## What the exercise asks
Scan the entries below. Return every line that includes "saved".

[[ Extracted records, beginning ]]

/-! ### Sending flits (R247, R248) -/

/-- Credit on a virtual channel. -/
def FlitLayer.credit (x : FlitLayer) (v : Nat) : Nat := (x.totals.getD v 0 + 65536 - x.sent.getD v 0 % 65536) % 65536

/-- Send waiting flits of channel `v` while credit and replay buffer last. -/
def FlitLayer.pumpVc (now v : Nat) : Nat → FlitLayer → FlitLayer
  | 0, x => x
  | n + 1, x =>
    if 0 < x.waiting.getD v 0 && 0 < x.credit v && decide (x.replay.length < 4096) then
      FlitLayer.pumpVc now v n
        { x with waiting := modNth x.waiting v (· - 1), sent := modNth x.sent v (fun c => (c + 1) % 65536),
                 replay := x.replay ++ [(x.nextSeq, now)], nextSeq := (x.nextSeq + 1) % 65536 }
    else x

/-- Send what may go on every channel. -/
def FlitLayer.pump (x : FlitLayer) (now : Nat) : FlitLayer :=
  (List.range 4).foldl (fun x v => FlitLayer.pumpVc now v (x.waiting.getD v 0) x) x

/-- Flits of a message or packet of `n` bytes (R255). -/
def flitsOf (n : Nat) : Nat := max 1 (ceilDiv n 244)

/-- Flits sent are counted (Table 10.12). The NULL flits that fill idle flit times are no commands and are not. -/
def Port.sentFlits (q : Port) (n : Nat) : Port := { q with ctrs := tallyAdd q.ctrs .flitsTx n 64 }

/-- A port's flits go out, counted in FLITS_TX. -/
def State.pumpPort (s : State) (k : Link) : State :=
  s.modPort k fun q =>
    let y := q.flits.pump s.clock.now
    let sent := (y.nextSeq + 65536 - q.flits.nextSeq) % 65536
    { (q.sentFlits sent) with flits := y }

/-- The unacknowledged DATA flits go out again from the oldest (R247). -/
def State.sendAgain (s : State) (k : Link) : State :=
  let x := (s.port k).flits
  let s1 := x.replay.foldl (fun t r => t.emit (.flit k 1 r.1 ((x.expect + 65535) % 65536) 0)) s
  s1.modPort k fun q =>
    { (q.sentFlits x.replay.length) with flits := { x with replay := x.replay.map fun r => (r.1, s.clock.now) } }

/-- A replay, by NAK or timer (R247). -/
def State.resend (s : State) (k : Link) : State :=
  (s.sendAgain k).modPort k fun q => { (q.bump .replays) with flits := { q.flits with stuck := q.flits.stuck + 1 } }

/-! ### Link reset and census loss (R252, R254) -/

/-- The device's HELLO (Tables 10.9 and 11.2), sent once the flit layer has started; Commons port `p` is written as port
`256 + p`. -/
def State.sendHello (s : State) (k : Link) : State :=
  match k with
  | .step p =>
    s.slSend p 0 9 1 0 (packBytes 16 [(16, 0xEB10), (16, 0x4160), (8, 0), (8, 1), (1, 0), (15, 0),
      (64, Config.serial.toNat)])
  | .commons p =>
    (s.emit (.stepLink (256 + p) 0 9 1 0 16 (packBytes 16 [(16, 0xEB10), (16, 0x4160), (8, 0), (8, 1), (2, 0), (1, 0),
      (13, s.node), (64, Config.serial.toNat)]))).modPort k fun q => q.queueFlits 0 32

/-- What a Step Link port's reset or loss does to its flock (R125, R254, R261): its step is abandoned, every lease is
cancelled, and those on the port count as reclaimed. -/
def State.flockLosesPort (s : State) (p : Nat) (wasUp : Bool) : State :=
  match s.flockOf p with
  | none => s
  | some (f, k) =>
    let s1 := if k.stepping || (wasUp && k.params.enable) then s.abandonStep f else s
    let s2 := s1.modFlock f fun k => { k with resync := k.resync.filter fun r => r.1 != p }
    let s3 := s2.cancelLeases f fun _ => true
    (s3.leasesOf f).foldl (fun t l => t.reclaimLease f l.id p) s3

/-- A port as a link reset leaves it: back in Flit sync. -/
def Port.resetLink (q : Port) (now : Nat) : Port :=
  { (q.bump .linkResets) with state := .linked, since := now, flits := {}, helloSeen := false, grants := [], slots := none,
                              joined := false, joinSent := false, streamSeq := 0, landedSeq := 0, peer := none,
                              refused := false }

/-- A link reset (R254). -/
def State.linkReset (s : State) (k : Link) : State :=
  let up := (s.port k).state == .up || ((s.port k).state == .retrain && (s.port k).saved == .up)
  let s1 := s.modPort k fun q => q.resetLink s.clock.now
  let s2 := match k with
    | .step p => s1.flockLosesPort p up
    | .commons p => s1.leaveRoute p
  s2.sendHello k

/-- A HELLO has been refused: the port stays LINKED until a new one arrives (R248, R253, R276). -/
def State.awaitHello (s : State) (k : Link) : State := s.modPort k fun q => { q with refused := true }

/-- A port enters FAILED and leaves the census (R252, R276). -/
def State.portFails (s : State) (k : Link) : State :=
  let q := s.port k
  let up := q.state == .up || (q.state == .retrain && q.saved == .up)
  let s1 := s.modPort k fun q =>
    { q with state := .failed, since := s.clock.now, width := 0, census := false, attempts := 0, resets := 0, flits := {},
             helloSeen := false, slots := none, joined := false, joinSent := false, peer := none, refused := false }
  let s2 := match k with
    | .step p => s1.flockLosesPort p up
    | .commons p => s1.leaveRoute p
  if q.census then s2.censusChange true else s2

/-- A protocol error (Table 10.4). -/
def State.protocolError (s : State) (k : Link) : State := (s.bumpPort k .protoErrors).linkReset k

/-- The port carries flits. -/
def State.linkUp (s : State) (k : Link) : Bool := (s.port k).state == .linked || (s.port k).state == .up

[[ Extracted records, end ]]

## Written response
  let up := (s.port k).state == .up || ((s.port k).state == .retrain && (s.port k).saved == .up)
  let up := q.state == .up || (q.state == .retrain && q.saved == .up)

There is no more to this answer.